Re: arp, kernel 2.2.15 and 2.3.99-pre6

From: Julian Anastasov (uli@linux.tu-varna.acad.bg)
Date: Mon May 08 2000 - 17:19:36 EST


        Hello,

On Mon, 8 May 2000, Andrey Savochkin wrote:

> Hello,
>
> On Sun, May 07, 2000 at 02:54:24PM +0300, Julian Anastasov wrote:
> > If someone explain me how the arpfilter will solve
> > the following problem I will be happy:
> >
> > ROUTER
> > 192.168.0.1
> > |LAN
> > +---------+-------------+
> > |192.168.0.2 |192.168.0.3
> > Director Real server
> >
> > VIP=192.168.0.4
> >
> > ROUTER
> > eth0: 192.168.0.1/24
> > eth1: link to the external clients
> >
> > Director
> > eth0: 192.168.0.2/24
> > eth0:0 192.168.0.4/32
> > default gw: 192.168.0.1 through eth0 (ROUTER)
> >
> > Real server:
> > eth0: 192.168.0.3/24
> > dummy0: 192.168.0.4/32 (must not be advertised, hidden=1)
> > default gw: 192.168.0.1 through eth0 (ROUTER)
> >
> > The traffic:
> >
> > Client: 10.0.0.1:1024 -> 192.168.0.4:80, received in the router
> >
> > Router: who-has 192.168.0.4 tell 192.168.0.1
> >
> > Director: 192.168.0.4 is at my eth0 MAC
> > #Real server must not reply to the router's broadcast
> > #because 192.168.0.4 is a shared address. This can't
> > #be achieved from arpfilter because the route to
> > #192.168.0.1 (the ROUTER) is never changed. The only
> > #difference is the device where the VIP is configured.
> > #If the real server replies here we have a mess -
> > #the Router starts talking to one of the real server!
>
> Andi has explained how to do it.
> You may implement it as something like

        Actually, the transparent proxy behavior is
preferred. These (hidden) addresses not to be local
addresses but TCP/UDP/ICMP packets to them to be accepted
locally. By this way they are not announced in the ARP
requests but we can use them to accept connections.

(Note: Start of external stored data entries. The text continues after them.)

-- ==== Sys2Proof/Machine/Dispatch.lean ====
section
/-! DEFINITION. The meaning of each command (30_encoding.md R96): one arm per row of the opcode map. -/

namespace Sys2Proof.Machine

/-- The effect of one command at the word at PC: its writes and the sequencer's advance, or the stop on its error
(40_sequencer.md R121). -/
def exec (i : Instr) (s : State) : Host.Outcome State Fault Refusal :=
  match i with
  | .halt => Sys2Proof.Machine.execHalt s
  | .nop => Sys2Proof.Machine.execNop s
  | .fmov rd rs1 => Sys2Proof.Machine.execFmov rd rs1 s
  | .fldi rd imm16 => Sys2Proof.Machine.execFldi rd imm16 s
  | .fldc rd sel => Sys2Proof.Machine.execFldc rd sel s
  | .pinf qd => Sys2Proof.Machine.execPinf qd s
  | .pfin qd => Sys2Proof.Machine.execPfin qd s
  | .fadd rd rs1 rs2 => Sys2Proof.Machine.execFadd rd rs1 rs2 s
  | .fsub rd rs1 rs2 => Sys2Proof.Machine.execFsub rd rs1 rs2 s
  | .fmul rd rs1 rs2 => Sys2Proof.Machine.execFmul rd rs1 rs2 s
  | .fdiv rd rs1 rs2 => Sys2Proof.Machine.execFdiv rd rs1 rs2 s
  | .finv rd rs1 => Sys2Proof.Machine.execFinv rd rs1 s
  | .fexp rd rs1 rs2 neg => Sys2Proof.Machine.execFexp rd rs1 rs2 neg s
  | .faddn rd rs cnt => Sys2Proof.Machine.execFaddn rd rs cnt s
  | .fsubn rd rs cnt => Sys2Proof.Machine.execFsubn rd rs cnt s
  | .fmuln rd rs cnt => Sys2Proof.Machine.execFmuln rd rs cnt s
  | .ecadd qd qa qb => Sys2Proof.Machine.execEcadd qd qa qb s
  | .ecdbl qd qa => Sys2Proof.Machine.execEcdbl qd qa s
  | .ecmul qd qa rs => Sys2Proof.Machine.execEcmul qd qa rs s
  | .ecmulg qd rs => Sys2Proof.Machine.execEcmulg qd rs s
  | .ecchk qa => Sys2Proof.Machine.execEcchk qa s
  | .tobytes rs size e => Sys2Proof.Machine.execTobytes rs size e s
  | .frombytes rd e => Sys2Proof.Machine.execFrombytes rd e s
  | .b58enc ver => Sys2Proof.Machine.execB58enc ver s
  | .b58dec => Sys2Proof.Machine.execB58dec s

end Sys2Proof.Machine
end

        I must say that my example setups are working with
using the transparent proxy support in the real servers.
Fully and without the hidden feature. But it is slower and
ugly - we have many connections. We need something similar
but faster.

> ip rule add pref 100 from 192.168.0.4 table 100
> ip route add table 100 blackhole 192.168.0.1/32
>
> You are blocking all packets with source 192.168.0.4 and destination
> 192.168.0.1, but that's not a big deal.

        Wonderful! But the working variant is:

# Block ARP probes (any traffic) from the local net
ip rule add prio 100 from 192.168.0/24 iif eth0 table 100
ip route add table 100 blackhole 192.168.0.4

# Now deliver locally the traffic from non-LAN clients
ip rule add prio 101 from 0/0 iif eth0 table 101
ip route add table 101 local 192.168.0.4 dev eth0

        We can play with the fwmark too.

        The drawback is that we can't support clients on the
LAN. And I have to block all possible logical networks in
many rules pointing to table 100 :( But this is not a
problem.

        There is no problem in arp_solicit with the above ip
commands. We just fallback to inet_select_adr for our
probes because 192.168.0.1->192.168.0.4 points to the
blackhole and fib_lookup returns -EINVAL.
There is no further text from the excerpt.